Resource Based Policy evaluation logic unclear

[MikeCain21]

I'm going through the policy evaluation logic page (https://docs.aws.amazon.com/IAM/latest/UserGuide/reference_policies_evaluation-logic.html) and cannot seem to replicate the described behavior in the "Resource-based policies and implicit denies in other policy types (same account)" table. Specifically

Principal making the request	Resource-based policy	Identity-based policy	Permissions boundary	Session Policy	Result	Reason
IAM role session	Allows role ARN	Implicit deny	Implicit deny	Implicit deny	DENY	Permissions boundary and session policy are evaluated as part of the final decision. An implicit deny in either policy results in a DENY decision.

Using a brand new AWS account with a role 's3test' with no permissions attached or permissions boundaries.

Assuming the role via the cli with a specific sessionID and no session policies.

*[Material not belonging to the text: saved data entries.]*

-- ==== Sys2Proof/Machine/Mem.lean ====
section
/-! DEFINITION. Loads, stores and prefetches of major 0x28 (R131 to R140), STX (R212): the checks of an access (R134),
the scratchpad's layout and checks (R138, R162 to R164), tensor accesses (R139). -/

namespace Sys2Proof.Machine

/-! ### Checks of an access -/

/-- What the checks of one thread's access find: its place, a page to wait for, or a fault. -/
inductive Chk where
  | ok (pa arena : Nat)
  | page (va : Nat)
  | bad (f : Flt)

/-- The checks of R134 from MISALIGNED on, with the copy of an imported window's state (R369); an answer FAIL for the
page gives its class (R367). -/
def State.checkVa (s : State) (c : Cx) (va width : Nat) (n : Need) : Chk :=
  let bad (cls : Nat) : Chk := .bad { cls := cls, addr := va, access := if n.w then 1 else 0 }
  if va % width != 0 then bad 4
  else if 2 ^ 56 ≤ va then bad 6
  else
    match s.xlate c.g.cl c.g.vf va n with
    | .ok pa arena =>
      if inImport pa && (s.importOf pa).revoked then bad 17
      else if n.w && (s.vf c.g.vf).sealedAt arena then bad 8
      else .ok pa arena
    | .denied => bad 6
    | _ =>
      match c.sh.hold with
      | .failed page cls => if page = va / 4096 then bad cls else .page va
      | _ => .page va

/-- An access that threads of an instruction have passed the checks for. -/
structure Hit where
  t : Thread
  pa : Nat
  arena : Nat

/-- The line that an access reaches is pinned against the group (R186). -/
def Cx.refused (c : Cx) (s : State) (pa : Nat) : Bool := s.ms.refuses (some c.g.uid) (pa / 128)

/-- The thread by which the issuing sheaf is known to wait. -/
def Cx.who (c : Cx) : Key := c.sh.members.headD { t := 0, gl := 0 }

/-- An access of the issuing sheaf to a line is refused by a pin and retried; it counts once (R186, R395). -/
def State.refuse (s : State) (c : Cx) (line : Nat) : State :=
  if s.ms.refused.contains (line, c.g.uid, c.who) then s
  else { s with ms := s.ms.noteRefused line c.g.uid c.who }.count c.g.cl 13 1

/-- THE GATE OF AN ACCESS (R134, R186): a fault of any thread leaves the instruction without effect; a missing page holds
the sheaf; a line pinned by another group refuses it for now; otherwise every thread's access goes on. -/
def gate (c : Cx) (s : State) (ts : List Thread) (chk : Thread → Chk) (w : Bool) (k : List Hit → State → Act) : Act :=
  let rs := ts.map fun t => (t, chk t)
  let bad := rs.filterMap fun x => match x.2 with
    | .bad f => some (x.1.key, f)
    | _ => none
  let pages := rs.filterMap fun x => match x.2 with
    | .page va => some va
    | _ => none
  let hits := rs.filterMap fun x => match x.2 with
    | .ok pa arena => some { t := x.1, pa := pa, arena := arena : Hit }
    | _ => none
  if !bad.isEmpty then .fault bad
  else
    match pages with
    | va :: _ => .stay (s.holdPage c va w false false)
    | [] =>
      match hits.find? fun h => c.refused s h.pa with
      | some h => .stay (s.refuse c (h.pa / 128))
      | none => k hits { s with ms := s.ms.served c.g.uid c.who }

/-! ### Loads and stores -/

/-- The bytes of a width code (R61, R133). -/
def Cx.width (c : Cx) : Nat := 2 ^ c.e.ty.toNat
/-- The registers of a width code (R133). -/
def Cx.wregs (c : Cx) : Nat := regsOfWidth c.e.ty.toNat

/-- The j-th value of this step that the specification leaves open (log 7). -/
def State.freeNat (s : State) (j n : Nat) : Nat :=
  wordsNat ((List.range n).map fun i => Config.freeWord (s.nonce * 65536 + 16 * j + i))

/-- The line of another chip that the cluster holds for the group (R186). -/
def Cx.far (c : Cx) (s : State) (pa : Nat) : Option FarLine :=
  if inImport pa then s.farHeld c.g.cl c.g.uid (pa / 128) else none

/-- The line of another chip that serves an access at cluster scope or narrower: the one held for the group, or the fill that has
come for this sheaf (R185, R186). -/
def Cx.near (c : Cx) (s : State) (pa : Nat) : Option FarLine :=
  (c.far s pa).or (if inImport pa then s.farFill c.g.cl c.g.uid (pa / 128) c.who else none)

/-- Bytes of a held line of another chip. -/
def FarLine.bytes (x : FarLine) (pa n : Nat) : List Byte := (x.data.drop (pa % 128)).take n

/-- Who asks another chip for a thread: its group, its key, the number of its result, and whether it acquires. -/
def Cx.asker (c : Cx) (k : Key) (out : Nat) : Asker := { group := c.g.uid, key := k, out := out, cls := 1, acq := c.acquires }

/-- The access has to perform at the home (R160): at cluster scope or wider it is an acquire; `.nofill` is served by the
cluster cache only where the line is present (R136). -/
def Cx.atHome (c : Cx) : Bool := c.acquires && 2 ≤ c.e.sc.toNat

/-- HINT: 1 `.keep`, 2 `.stream`, 3 `.nofill` (R132). -/
def Cx.hint (c : Cx) : Nat := if c.o = .ld || c.o = .st || c.o = .pref then c.e.rm.toNat / 2 else 0

/-- HINT says `.nofill` (R132, R136). -/
def Cx.nofill (c : Cx) : Bool := c.hint = 3

/-- A load passes the caches of its cluster (R136, R159, R160). -/
def State.loadTags (s : State) (c : Cx) (arena pa : Nat) : State :=
  if c.nofill && (s.hier.lineAt c.g.cl (pa / 128)).isNone then (s.count c.g.cl 6 1).atHome c.g.vf arena pa false
  else (s.readLine c.g.cl c.g.vf arena pa c.atHome).retain c.g.cl c.g.vf pa c.hint

/-- A write of a cluster leaves for another chip: its kind, path, address, operation code, width and data; fills of the line in
the cluster are void (R180, R185, R381). -/
def State.askWrite (s : State) (cl vf kind path pa op width : Nat) (data : List Byte) (a : Asker) : State :=
  (s.voidFills cl (pa / 128)).ask vf kind path pa op width data a
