/-- ATOM (R185, R186, R195): the threads perform in ascending order; a line of another chip that cluster scope or narrower
needs is filled first. -/
def atomBody (c : Cx) (s : State) : Act :=
  let sc := c.e.sc.toNat
  let va (t : Thread) : Nat := c.g.address t c.e 2 64 c.atomScale
  gate c s c.actS (fun t => s.checkVa c (va t) c.atomBytes { r := true, w := true }) true fun hs s =>
    match (if sc ≤ 2 then s.missingFar c hs else none) with
    | some h => .stay (s.askFar c h)
    | none =>
      if sc ≤ 1 && s.noWay c hs then .stay (s.stalled c)
      else releaseFirst c s (c.releases && 2 ≤ sc && !hs.isEmpty) fun s =>
        let (s, os) := hs.zipIdx.foldl (fun (x : State × List Out) (h, j) =>
          let (s, o) := (if sc ≤ 1 then x.1.pinAt c h else x.1).atomAt c j h
          (s, x.2 ++ [o])) (s, [])
        let s := if sc ≤ 2 then hs.foldl (fun s h => s.settleFar c h) s else s
        .done (s.setGroup c.gi fun g => g.addOuts os)

/-- A partial of the cluster that stands in a location of a contribution with another operation or type (R188). -/
def Partial.differs (p : Partial) (cl pa op ty width : Nat) : Bool :=
  p.cl = cl && p.pa / 8 ≤ (pa + width - 1) / 8 && pa / 8 ≤ (p.pa + p.width - 1) / 8 && (p.op != op || p.ty != ty)

/-- A contribution is merged into the partial of its place, or becomes one, and the line's watchers resume (R188, R196,
R204). -/
def State.addPartial (s : State) (cl vf arena pa op ty width v : Nat) : State :=
  let same (p : Partial) : Bool := p.cl = cl && p.pa = pa && p.op = op && p.ty = ty
  let add (p : Partial) : Partial := if same p then { p with val := atomNew op ty p.val v 0 } else p
  let new : Partial :=
    { id := s.uids + 1, cl := cl, pa := pa, op := op, ty := ty, width := width, val := v, vf := vf, arena := arena, bad := false }
  let ps := if s.ms.partials.any same then s.ms.partials.map add else s.ms.partials ++ [new]
  { s with uids := s.uids + 1, ms := { s.ms with partials := ps } }.wakeLine (pa / 128)

/-- One contribution staged as a partial (R188, R196), after the recalls that have to come first (R170); on a line that the
group itself holds it is applied at once. -/
def State.stage (s : State) (cl vf group arena pa op ty width v : Nat) : State :=
  let line := pa / 128
  if s.ms.pins.any fun p => p.line = line && p.group = group then
    let old := leNat (Memory.readN s.ms.mem pa width)
    s.store (some cl) vf arena pa (natBytes width (atomNew op ty old v 0))
  else
    let s := if s.ms.partials.any fun p => p.differs cl pa op ty width then s.recall line else s
    let s := match s.recallFirst (vf / 16) cl line with
      | some l => s.recall l
      | none => s
    (s.addPartial cl vf arena pa op ty width v).listHolder vf arena cl line

/-- A contribution can be staged now: no recall that has to come first waits for a pin (R170, R188). -/
def State.canStage (s : State) (cl vf group pa op ty width : Nat) : Bool :=
  s.ms.pins.any (fun p => p.line = pa / 128 && p.group = group)
    || (s.mayStage (vf / 16) cl (pa / 128)
      && !(s.ms.refuses none (pa / 128) && s.ms.partials.any fun p => p.differs cl pa op ty width))

/-- One thread's RED at its place (R188, R196): on another chip's location into the line held for the group, or at the exporter,
where it stages its partial. -/
def State.redAt (s : State) (c : Cx) (h : Hit) : State :=
  let v := (c.atomArgs h.t).1
  if (s.vf c.g.vf).staleAt h.arena then s
  else if inImport h.pa then
    match c.far s h.pa with
    | some x =>
      let new := natBytes c.atomBytes (c.atomOp h.t (leNat (x.bytes h.pa c.atomBytes)))
      s.setFar x (putBytes x.data (h.pa % 128) new)
    | none => s.askWrite c.g.cl c.g.vf 4 2 h.pa c.atomCode c.atomBytes (c.atomData h.t) (c.asker h.t.key 0)
  else s.stage c.g.cl c.g.vf c.g.uid h.arena h.pa c.e.rm.toNat c.e.ty.toNat c.atomBytes v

aws sts assume-role --role-arn "arn:aws:iam::000000000000:role/s3test" --role-session-name  test123 | jq -r '.Credentials | "export AWS_ACCESS_KEY_ID=\(.AccessKeyId)\nexport AWS_SECRET_ACCESS_KEY=\(.SecretAccessKey)\nexport AWS_SESSION_TOKEN=\(.SessionToken)\n"'

Checking who I am

aws sts sts get-caller-identity
{
    "UserId": "ARO******************:test123",
    "Account": "000000000000",
    "Arn": "arn:aws:sts::000000000000:assumed-role/s3test/test123"
}

Attempting to access a bucket with the following bucket policy attached:

{
    "Version": "2012-10-17",
    "Statement": [
        {
            "Sid": "Statement1",
            "Effect": "Allow",
            "Principal": {
                "AWS": "arn:aws:iam::000000000000:role/s3test"
            },
            "Action": "s3:ListBucket",
            "Resource": "arn:aws:s3:::testthedeny1234"
        }
    ]
}

Expected Behaviour The role is denied because everything is implicitly denied except the resource policy and the requesting principal is a role session ARN (arn:aws:sts::000000000000:assumed-role/s3test/test123). I expect the action to be denied. The resource policy uses a ROLE ARN but i am using ROLE SESSION. I can never use a Role ARN from the CLI?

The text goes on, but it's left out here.